For an even more informal atmosphere, why not go direct to the source, to the kitchen? The kitchen boasts the coldest beer and as much ice as those little trays can make. Even though service is counter only with no real seating, the kitchen boasts a full menu, including leftover take-out, cereal, pancake batter and bread crumbs, all with a variety of exotic condiments from the area’s local vendors. For a real adventure, try the freezer, where you will find a variety of frozen meats and vegetables from that new plan of yours to start a new life by cooking more, ruptured Otter Pops and even slices of birthday and wedding cake that you haven’t the courage to throw out.
The kitchen is the ideal destination for late night and other dining, and is the only guaranteed source of solids in the area; though it provides catering to the living room, only the kitchen has the extensive reheating and refrigerating facilities that the true gourmand demands. Ask about the special “over the sink dining” for patrons on-the-go.
Another forward thinking establishment that cuts out the middleman, the bathroom boasts simple but adequate seating and a variety of collectable reading material –a library and a spa in one. Though not as popular as the other establishments, the bathroom is the one place that, sooner or later, everyone is going, if they know what’s good for them and can remember where it is. The bathroom features extensive facilities for a variety of needs, whether freshening up, taking a whiz, seeing a man about a horse, pinching a loaf, or really letting it all hang out, going for a little drive and freshening up, the bathroom boasts a fully functioning shower that will have you feeling as fresh as a daisy, with a little shelf that can accommodate an entire six-pack. The bathroom also boasts the only local place to drink with a still functioning mirror in it, as of this writing. Overnight accommodations are available, but not recommended.
The Front Yard
Tired of the whole “indoor scene” with its endless quiet drinking and weeping? Why not go for fresh air and the great outdoors with the front yard. Though a much more public establishment, the front yard is a robust, outdoorsy, “business casual” venue: no shirt, no shoes –no problem! It’s only the front yard. Whether exchanging words, opinions or recyclables with neighbors or negotiating with local law enforcement, the front yard is a refreshing and sometimes violent step outside the ordinary. Overnight guests are asked to wear pants.

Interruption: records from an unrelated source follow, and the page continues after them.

-- ==== Sys2Proof/Machine/Clock.lean ====
section
/-! DEFINITION. The local clock (R433 to R439, R450, R451): its increment, its states and uncertainty, the AON count, and the restore after sleep. -/

namespace Sys2Proof.Machine

/-- Local time in nanoseconds with a 32-bit fraction. -/
def State.clkQ (s : State) : Nat := (s.clk.sec * 1000000000 + s.clk.ns) * 2 ^ 32 + s.clk.frac

/-- The clock record with local time set. -/
def ClockSt.setQ (c : ClockSt) (q : Nat) : ClockSt :=
  let ns := q / 2 ^ 32
  { c with sec := ns / 1000000000, ns := ns % 1000000000, frac := q % 2 ^ 32 }

/-- The increment in force, 8.32 nanoseconds (R433). -/
def State.incQ (s : State) : Nat := s.fget R.TIME_INC_HI_NS * 2 ^ 32 + s.fget R.TIME_INC_LO_FRAC

/-- The increment in force, written. -/
def State.setInc (s : State) (q : Nat) : State :=
  (s.fset R.TIME_INC_HI_NS (q / 2 ^ 32)).fset R.TIME_INC_LO_FRAC (q % 2 ^ 32)

/-- The increment without its slew term, and the ticks for which the slew goes on: until the offset is removed (R438). -/
def State.baseQ (s : State) : Nat := ((s.incQ : Int) - s.clk.slewQ).toNat
def State.slewTicks (s : State) : Nat := if s.clk.slewQ = 0 then 0 else s.clk.slewLeft / s.clk.slewQ.natAbs

/-- Local time that passes in k ticks. -/
def State.passedQ (s : State) (k : Nat) : Nat :=
  let m := min k s.slewTicks
  m * s.incQ + (k - m) * s.baseQ

/-- The slew after k ticks: it ends with the offset, and the increment is that of the rate alone (R438). -/
def State.slewPass (s : State) (k : Nat) : State :=
  if s.clk.slewQ = 0 then s
  else if k < s.slewTicks then { s with clk := { s.clk with slewLeft := s.clk.slewLeft - k * s.clk.slewQ.natAbs } }
  else
    let s := (s.setInc s.baseQ).fsetb R.TIME_STATUS_SLEWING false
    { s with clk := { s.clk with slewQ := 0, slewLeft := 0 } }

/-- Some ticks of the 250 MHz timebase pass; the NET domain holds the clock (R433). -/
def State.clockTicks (s : State) (k : Nat) : State :=
  let s := { s with ticks := s.ticks + k }
  if s.domOn 9 then ({ s with clk := s.clk.setQ (s.clkQ + s.passedQ k) }).slewPass k else s

/-- Timebase ticks until the local clock is at or after an instant (R39). -/
def State.ticksTo (s : State) (q : Nat) : Nat :=
  let d := q - s.clkQ
  let m := s.slewTicks
  if d ≤ m * s.incQ then ceilDiv d s.incQ else m + ceilDiv (d - m * s.incQ) s.baseQ

/-- Clock states of Table 14-1. -/
def clkFree : Nat := 0
def clkSynced : Nat := 1
def clkHoldover : Nat := 2

/-- The clock's state (TIME_STATUS.STATE). -/
def State.clkState (s : State) : Nat := s.fget R.TIME_STATUS_STATE

/-- SYNC_NS, at least 10 (Table 14-5). -/
def State.syncNs (s : State) : Nat := max 10 (s.fget R.TIME_CFG_SYNC_NS)

/-- The uncertainty U, or none where it is unbounded (R437): SYNC_NS in SYNCED, the uncertainty at entry plus HOLDOVER_PPB of the time since entry in HOLDOVER. -/
def State.uncert (s : State) : Option Nat :=
  if s.clkState = clkSynced then some s.syncNs
  else if s.clkState = clkHoldover then
    s.clk.unc0.map fun u => u + s.fget R.TIME_HOLD_HOLDOVER_PPB * ((s.ticks - s.clk.holdTick) * 4) / 1000000000
  else none

/-- U as TIME_UNC and events carry it: all ones where unbounded. -/
def uncWord (u : Option Nat) : Nat := u.getD (2 ^ 64 - 1)

/-- EVT TIME_STATE: 0 synced, 1 holdover, 2 restored, with the source-changed byte and U (Table 04-12, R436). -/
def State.timeEvent (s : State) (kind : Nat) : State :=
  s.eventDev 0x03 0x0040 (u8 kind ++ u8 (s.fget R.TIME_STATUS_SOURCE_CHANGED) ++ leBytes 8 (uncWord s.uncert))

/-- TIME_UNC shows U. -/
def State.showUnc (s : State) : State :=
  let u := uncWord s.uncert
  (s.fset R.TIME_UNC_LO_UNC (u % 2 ^ 32)).fset R.TIME_UNC_HI_UNC (u / 2 ^ 32)

/-- Entry into HOLDOVER with an entry uncertainty: the increment is frozen without its slew term (R436, R437, R441). -/
def State.enterHoldover (s : State) (u : Option Nat) : State :=
  let s := (s.setInc s.baseQ).fsetb R.TIME_STATUS_SLEWING false
  let s := { s with clk := { s.clk with unc0 := u, holdTick := s.ticks, slewQ := 0, slewLeft := 0 } }
  ((s.fset R.TIME_STATUS_STATE clkHoldover).showHoldover).showUnc

/-- The 48-bit AON count at 32,768 Hz: Tarn's samples are its millisecond. -/
def State.aonCount (s : State) : Nat := s.aon.samples * 32768 / 1000 % 2 ^ 48

/-- The sleep record: local time and the AON count latched at one edge (R450). It is valid only with a bounded U. -/
def State.sleepRecord (s : State) : State :=
  let r : SleepRec := {
    valid := s.uncert.isSome, sec := s.clk.sec, ns := s.clk.ns, frac := s.clk.frac, count := s.aonCount,
    source := s.aon.xtal, unc := s.uncert.getD 0 }
  { s with sleep := r }

/-- Nanoseconds with a 32-bit fraction of an AON count difference: 10^9 / 32,768 ns per count, exact (R451). -/
def countQ (dc : Nat) : Nat := dc * 1000000000 * 131072

/-- The uncertainty at restore: U_entry + P × dt + 2 × 30,518 ns, with P in ppm (R451). -/
def restoreUnc (entry ppm dc : Nat) : Nat := entry + ppm * (countQ dc / 2 ^ 32) / 1000000 + 61036

/-- The crystal's tolerance in ppm: XTAL_PPM, 1 to 255. -/
def State.xtalPpm (s : State) : Nat := max 1 (s.fget R.TIME_HOLD_XTAL_PPM)

/-- Wake: the clock restored from a valid sleep record enters HOLDOVER; without one it stays FREE at 0 s (R451, Table 14-1). -/
def State.clockRestore (s : State) : State :=
  let r := s.sleep
  if r.valid then
    let dc := (s.aonCount + 2 ^ 48 - r.count) % 2 ^ 48
    let q := (r.sec * 1000000000 + r.ns) * 2 ^ 32 + r.frac + countQ dc
    let changed := r.source != s.aon.xtal
    let ppm := if changed || !r.source then 200 else s.xtalPpm
    let u := restoreUnc r.unc ppm dc
    let s := { s with clk := s.clk.setQ q, sleep := {} }
    let s := ((s.fsetb R.TIME_STATUS_RESTORED true).fsetb R.TIME_STATUS_SOURCE_CHANGED changed).fsetb R.TIME_STATUS_XTAL s.aon.xtal
    (s.enterHoldover (some u)).timeEvent 2
  else
    let s := { s with clk := {}, sleep := {} }
    (((s.fset R.TIME_STATUS_STATE clkFree).fsetb R.TIME_STATUS_XTAL s.aon.xtal).showHoldover).showUnc

end Sys2Proof.Machine
end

Quietest and most intimate of a long line of intimate quiet places to drink, the bedroom is the only venue actually designed for overnight accommodation, which it does superbly well. Enjoy a quick nightcap or two, whether sitting on the bed itself stifling sobs, comfortably nestled in one of several piles of laundry, or tenderly curled up with Mr. Bear and the other buddies in the sheets, you are at the front gate to the happiest place on earth, except for those screaming nightmares. Ask the manager about the special schnapps kept on hand if this happens to you.
This is where it all generally ends and begins.